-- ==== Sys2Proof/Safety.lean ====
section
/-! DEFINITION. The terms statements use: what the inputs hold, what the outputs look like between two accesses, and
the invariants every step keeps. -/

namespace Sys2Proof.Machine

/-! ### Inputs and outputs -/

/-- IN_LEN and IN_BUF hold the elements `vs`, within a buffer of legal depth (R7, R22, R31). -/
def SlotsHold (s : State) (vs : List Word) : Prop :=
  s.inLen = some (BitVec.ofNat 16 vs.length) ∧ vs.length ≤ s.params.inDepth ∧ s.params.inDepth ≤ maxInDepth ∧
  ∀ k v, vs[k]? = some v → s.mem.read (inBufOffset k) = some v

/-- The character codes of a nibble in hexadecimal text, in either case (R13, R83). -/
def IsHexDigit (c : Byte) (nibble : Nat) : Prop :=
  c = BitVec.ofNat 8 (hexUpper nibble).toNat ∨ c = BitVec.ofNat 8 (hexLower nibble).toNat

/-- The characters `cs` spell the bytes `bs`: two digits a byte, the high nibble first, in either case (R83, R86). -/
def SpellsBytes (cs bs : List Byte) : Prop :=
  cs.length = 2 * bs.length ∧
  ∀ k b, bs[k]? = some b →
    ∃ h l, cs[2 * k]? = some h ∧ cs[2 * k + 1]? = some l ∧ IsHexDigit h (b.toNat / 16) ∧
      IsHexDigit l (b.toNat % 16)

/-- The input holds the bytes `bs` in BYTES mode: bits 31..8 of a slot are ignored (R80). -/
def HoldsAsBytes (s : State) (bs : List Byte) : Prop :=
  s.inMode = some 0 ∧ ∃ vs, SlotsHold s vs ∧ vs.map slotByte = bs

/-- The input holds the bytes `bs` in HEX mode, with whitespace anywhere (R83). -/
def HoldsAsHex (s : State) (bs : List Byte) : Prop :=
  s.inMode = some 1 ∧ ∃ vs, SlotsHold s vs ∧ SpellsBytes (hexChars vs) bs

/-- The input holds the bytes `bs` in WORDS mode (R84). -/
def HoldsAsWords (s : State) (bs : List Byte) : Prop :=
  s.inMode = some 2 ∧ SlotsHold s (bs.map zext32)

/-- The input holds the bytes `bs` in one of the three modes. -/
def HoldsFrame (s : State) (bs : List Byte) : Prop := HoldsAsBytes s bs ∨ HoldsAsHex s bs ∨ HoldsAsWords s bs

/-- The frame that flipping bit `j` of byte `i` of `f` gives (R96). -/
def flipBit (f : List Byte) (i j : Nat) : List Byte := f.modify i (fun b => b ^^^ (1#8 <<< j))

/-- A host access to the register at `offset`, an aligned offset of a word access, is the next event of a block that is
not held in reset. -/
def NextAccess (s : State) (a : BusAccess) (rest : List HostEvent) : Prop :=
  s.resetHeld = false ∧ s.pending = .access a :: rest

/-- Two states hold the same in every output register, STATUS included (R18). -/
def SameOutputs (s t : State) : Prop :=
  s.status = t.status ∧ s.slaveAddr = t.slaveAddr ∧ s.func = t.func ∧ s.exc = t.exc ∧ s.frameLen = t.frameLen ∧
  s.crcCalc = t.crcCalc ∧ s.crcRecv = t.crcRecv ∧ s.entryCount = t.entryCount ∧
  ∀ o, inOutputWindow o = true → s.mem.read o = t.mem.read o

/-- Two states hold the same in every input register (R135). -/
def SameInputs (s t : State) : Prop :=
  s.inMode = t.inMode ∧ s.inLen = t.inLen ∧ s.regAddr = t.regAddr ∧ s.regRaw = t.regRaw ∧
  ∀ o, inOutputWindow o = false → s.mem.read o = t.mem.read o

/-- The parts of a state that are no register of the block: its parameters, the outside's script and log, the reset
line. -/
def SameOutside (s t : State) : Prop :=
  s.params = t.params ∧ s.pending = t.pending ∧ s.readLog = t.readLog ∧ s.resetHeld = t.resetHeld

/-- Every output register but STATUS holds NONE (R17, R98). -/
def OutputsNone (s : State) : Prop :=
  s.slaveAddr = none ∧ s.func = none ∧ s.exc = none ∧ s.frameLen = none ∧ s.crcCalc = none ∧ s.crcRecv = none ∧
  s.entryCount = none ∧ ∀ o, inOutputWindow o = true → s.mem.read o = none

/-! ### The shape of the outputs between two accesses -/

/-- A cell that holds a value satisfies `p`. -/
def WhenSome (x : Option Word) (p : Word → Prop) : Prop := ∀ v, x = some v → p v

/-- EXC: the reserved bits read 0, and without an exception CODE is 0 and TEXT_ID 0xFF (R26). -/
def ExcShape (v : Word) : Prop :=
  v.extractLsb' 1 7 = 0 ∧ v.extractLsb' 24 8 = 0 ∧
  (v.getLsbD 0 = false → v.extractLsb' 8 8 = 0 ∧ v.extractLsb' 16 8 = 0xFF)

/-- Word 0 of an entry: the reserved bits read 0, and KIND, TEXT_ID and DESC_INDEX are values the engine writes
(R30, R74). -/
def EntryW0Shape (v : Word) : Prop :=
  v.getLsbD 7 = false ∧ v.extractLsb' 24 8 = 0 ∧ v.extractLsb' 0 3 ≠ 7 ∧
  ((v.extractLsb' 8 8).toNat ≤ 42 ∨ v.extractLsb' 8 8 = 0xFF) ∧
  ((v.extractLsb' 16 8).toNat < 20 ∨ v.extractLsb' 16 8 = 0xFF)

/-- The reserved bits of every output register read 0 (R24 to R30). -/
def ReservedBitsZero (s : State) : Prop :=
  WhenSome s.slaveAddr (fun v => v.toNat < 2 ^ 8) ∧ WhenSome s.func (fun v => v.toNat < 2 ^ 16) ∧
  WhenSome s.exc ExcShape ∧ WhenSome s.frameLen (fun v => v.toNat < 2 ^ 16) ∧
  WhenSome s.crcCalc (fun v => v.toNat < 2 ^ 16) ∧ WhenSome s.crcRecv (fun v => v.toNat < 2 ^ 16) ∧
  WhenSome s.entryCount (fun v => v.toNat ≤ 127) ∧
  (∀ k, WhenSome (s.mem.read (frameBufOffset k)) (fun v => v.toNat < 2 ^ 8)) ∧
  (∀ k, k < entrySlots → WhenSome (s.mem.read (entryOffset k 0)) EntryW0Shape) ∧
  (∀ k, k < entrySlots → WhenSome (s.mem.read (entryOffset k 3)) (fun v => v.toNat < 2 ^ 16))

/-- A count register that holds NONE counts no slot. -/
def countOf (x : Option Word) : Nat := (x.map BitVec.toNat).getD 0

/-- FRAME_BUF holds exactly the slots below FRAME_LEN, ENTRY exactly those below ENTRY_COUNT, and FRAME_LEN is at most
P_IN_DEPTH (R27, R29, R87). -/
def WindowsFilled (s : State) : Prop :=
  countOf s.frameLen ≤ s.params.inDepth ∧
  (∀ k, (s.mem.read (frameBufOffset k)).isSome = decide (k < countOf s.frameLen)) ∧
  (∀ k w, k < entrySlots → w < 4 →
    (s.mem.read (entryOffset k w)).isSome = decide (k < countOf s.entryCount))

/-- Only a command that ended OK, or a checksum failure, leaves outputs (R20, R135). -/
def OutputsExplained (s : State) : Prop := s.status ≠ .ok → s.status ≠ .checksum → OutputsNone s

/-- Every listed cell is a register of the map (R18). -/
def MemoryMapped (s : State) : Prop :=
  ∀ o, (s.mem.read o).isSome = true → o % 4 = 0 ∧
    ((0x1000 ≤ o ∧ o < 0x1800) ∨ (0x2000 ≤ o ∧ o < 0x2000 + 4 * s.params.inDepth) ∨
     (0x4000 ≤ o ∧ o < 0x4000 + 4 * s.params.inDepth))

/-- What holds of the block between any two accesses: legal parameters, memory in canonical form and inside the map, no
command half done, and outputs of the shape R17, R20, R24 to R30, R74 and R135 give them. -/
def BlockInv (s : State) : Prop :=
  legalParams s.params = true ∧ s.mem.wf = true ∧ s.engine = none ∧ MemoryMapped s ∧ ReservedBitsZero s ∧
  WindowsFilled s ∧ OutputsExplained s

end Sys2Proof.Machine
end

TASK REQUIREMENTS: Set down again, word for word, the stretch of records from the line with "two accesses -/" to the line with "(R30, R74). -/", both of those lines included.

OUTPUT FOR THIS TASK:
/-! ### The shape of the outputs between two accesses -/

/-- A cell that holds a value satisfies `p`. -/
def WhenSome (x : Option Word) (p : Word → Prop) : Prop := ∀ v, x = some v → p v

/-- EXC: the reserved bits read 0, and without an exception CODE is 0 and TEXT_ID 0xFF (R26). -/
def ExcShape (v : Word) : Prop :=
  v.extractLsb' 1 7 = 0 ∧ v.extractLsb' 24 8 = 0 ∧
  (v.getLsbD 0 = false → v.extractLsb' 8 8 = 0 ∧ v.extractLsb' 16 8 = 0xFF)

/-- Word 0 of an entry: the reserved bits read 0, and KIND, TEXT_ID and DESC_INDEX are values the engine writes
(R30, R74). -/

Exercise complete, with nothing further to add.